### TASK TO COMPLETE
Your answer should be the exact lines of the data below from the one containing "raw := Memory.writeBytes" through the one containing "theorem test_decode_rsmp : decode"; please include nothing else.

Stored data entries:
/-- An image of `w` by `h` texels with the given raw bytes, all of `len` bytes valid. -/
def image (w h len : Nat) (bytes : List Byte) : State :=
  { start with
    width := BitVec.ofNat 32 w, height := BitVec.ofNat 32 h, rawLen := BitVec.ofNat 64 len
    raw := Memory.writeBytes [] 0 bytes }

/-- A one-texel image whose texel has the given bytes. -/
def texelImage (b g r a : Byte) : State :=
  { image 1 1 0 [] with pix := Memory.writeBytes [] 0 [b, g, r, a] }

/-- The state a step or a command answers with, or `start` if it stops. -/
def after : Host.Outcome State Fault Refusal → State
  | .next s => s
  | .fault _ => start
  | .refused _ => start

/-- The state with one action to come. -/
def doing (act : HostAction) (s : State) : State := { s with pending := [act] }

/-- The first `n` bytes of OUT. -/
def outBytes (s : State) (n : Nat) : List Byte := Memory.readBytes .out s.out 0 n

/-! ## WellFormed: one ill-formed term for each check, at the first value past its field -/

theorem test_illFormed_sbits : (Instr.rsmp 16 8).wellFormed = false := by decide
theorem test_illFormed_tbits : (Instr.rsmp 8 16).wellFormed = false := by decide
theorem test_illFormed_tile : (Instr.taddr 64 1).wellFormed = false := by decide
theorem test_illFormed_bpt : (Instr.taddr 0 16).wellFormed = false := by decide
theorem test_wellFormed_edges :
    (Instr.rsmp 15 15).wellFormed = true ∧ (Instr.taddr 63 15).wellFormed = true := by decide

/-! ## Decode: words written out from the fields OP, FMT, A, B, RSV (R101, R102, R103) -/

theorem test_decode_lookup : decode 0x00000000#32 = .ok .lookup := by decide
theorem test_decode_rsmp : decode 0x00080401#32 = .ok (.rsmp 4 8) := by decide
theorem test_decode_taddr : decode 0x00043F02#32 = .ok (.taddr 63 4) := by decide
theorem test_decode_bdec : decode 0x00000003#32 = .ok (.bdec false) := by decide
theorem test_decode_bdec_alpha : decode 0x00000103#32 = .ok (.bdec true) := by decide
theorem test_decode_dectRgba4444 : decode 0x00000004#32 = .ok .dectRgba4444 := by decide
theorem test_decode_dectRgba5551 : decode 0x00000014#32 = .ok .dectRgba5551 := by decide
theorem test_decode_dectRgba8888 : decode 0x00000024#32 = .ok .dectRgba8888 := by decide
theorem test_decode_dectRgb565 : decode 0x00000034#32 = .ok .dectRgb565 := by decide
theorem test_decode_dectRgb888 : decode 0x00000044#32 = .ok .dectRgb888 := by decide
theorem test_decode_dectEtc1 : decode 0x00000054#32 = .ok .dectEtc1 := by decide
theorem test_decode_dectEtc1a4 : decode 0x00000064#32 = .ok .dectEtc1a4 := by decide
theorem test_decode_dectA8 : decode 0x00000074#32 = .ok .dectA8 := by decide
theorem test_decode_dectA4 : decode 0x00000084#32 = .ok .dectA4 := by decide
theorem test_decode_dectL8 : decode 0x00000094#32 = .ok .dectL8 := by decide
theorem test_decode_dectL4 : decode 0x000000A4#32 = .ok .dectL4 := by decide
theorem test_decode_dectLa88 : decode 0x000000B4#32 = .ok .dectLa88 := by decide
theorem test_decode_dectLa44 : decode 0x000000C4#32 = .ok .dectLa44 := by decide
theorem test_decode_enctRgba4444 : decode 0x00000005#32 = .ok .enctRgba4444 := by decide
theorem test_decode_enctRgba5551 : decode 0x00000015#32 = .ok .enctRgba5551 := by decide
theorem test_decode_enctRgba8888 : decode 0x00000025#32 = .ok .enctRgba8888 := by decide
theorem test_decode_enctRgb565 : decode 0x00000035#32 = .ok .enctRgb565 := by decide
theorem test_decode_enctRgb888 : decode 0x00000045#32 = .ok .enctRgb888 := by decide
theorem test_decode_enctEtc1 : decode 0x00000055#32 = .ok .enctEtc1 := by decide
theorem test_decode_enctEtc1a4 : decode 0x00000065#32 = .ok .enctEtc1a4 := by decide
theorem test_decode_enctA8 : decode 0x00000075#32 = .ok .enctA8 := by decide
theorem test_decode_enctA4 : decode 0x00000085#32 = .ok .enctA4 := by decide
theorem test_decode_enctL8 : decode 0x00000095#32 = .ok .enctL8 := by decide
theorem test_decode_enctL4 : decode 0x000000A5#32 = .ok .enctL4 := by decide
theorem test_decode_enctLa88 : decode 0x000000B5#32 = .ok .enctLa88 := by decide
theorem test_decode_enctLa44 : decode 0x000000C5#32 = .ok .enctLa44 := by decide
theorem test_decode_deci : decode 0x00000006#32 = .ok .deci := by decide
theorem test_decode_enci : decode 0x00000007#32 = .ok .enci := by decide
theorem test_decode_rejects :
    decode 0x00000008#32 = .error .reservedOp ∧ decode 0x01000000#32 = .error .reservedField ∧
    decode 0x00000010#32 = .error .reservedField ∧ decode 0x00081001#32 = .error .reservedField ∧
    decode 0x00400002#32 = .error .reservedField ∧ decode 0x00004002#32 = .error .reservedField ∧
    decode 0x00000203#32 = .error .reservedField ∧ decode 0x00010003#32 = .error .reservedField ∧
    decode 0x000000D4#32 = .error .dectNoCodec ∧ decode 0x000000F5#32 = .error .enctNoCodec := by decide
theorem test_decodeTableWord :
    decodeTableWord 32 0x00040502 = some (.taddr 5 4) ∧ decodeTableWord 32 0x00000008 = none := by decide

### RESULT OF THE TASK
    raw := Memory.writeBytes [] 0 bytes }

/-- A one-texel image whose texel has the given bytes. -/
def texelImage (b g r a : Byte) : State :=
  { image 1 1 0 [] with pix := Memory.writeBytes [] 0 [b, g, r, a] }

/-- The state a step or a command answers with, or `start` if it stops. -/
def after : Host.Outcome State Fault Refusal → State
  | .next s => s
  | .fault _ => start
  | .refused _ => start

/-- The state with one action to come. -/
def doing (act : HostAction) (s : State) : State := { s with pending := [act] }

/-- The first `n` bytes of OUT. -/
def outBytes (s : State) (n : Nat) : List Byte := Memory.readBytes .out s.out 0 n

/-! ## WellFormed: one ill-formed term for each check, at the first value past its field -/

theorem test_illFormed_sbits : (Instr.rsmp 16 8).wellFormed = false := by decide
theorem test_illFormed_tbits : (Instr.rsmp 8 16).wellFormed = false := by decide
theorem test_illFormed_tile : (Instr.taddr 64 1).wellFormed = false := by decide
theorem test_illFormed_bpt : (Instr.taddr 0 16).wellFormed = false := by decide
theorem test_wellFormed_edges :
    (Instr.rsmp 15 15).wellFormed = true ∧ (Instr.taddr 63 15).wellFormed = true := by decide

/-! ## Decode: words written out from the fields OP, FMT, A, B, RSV (R101, R102, R103) -/

theorem test_decode_lookup : decode 0x00000000#32 = .ok .lookup := by decide
theorem test_decode_rsmp : decode 0x00080401#32 = .ok (.rsmp 4 8) := by decide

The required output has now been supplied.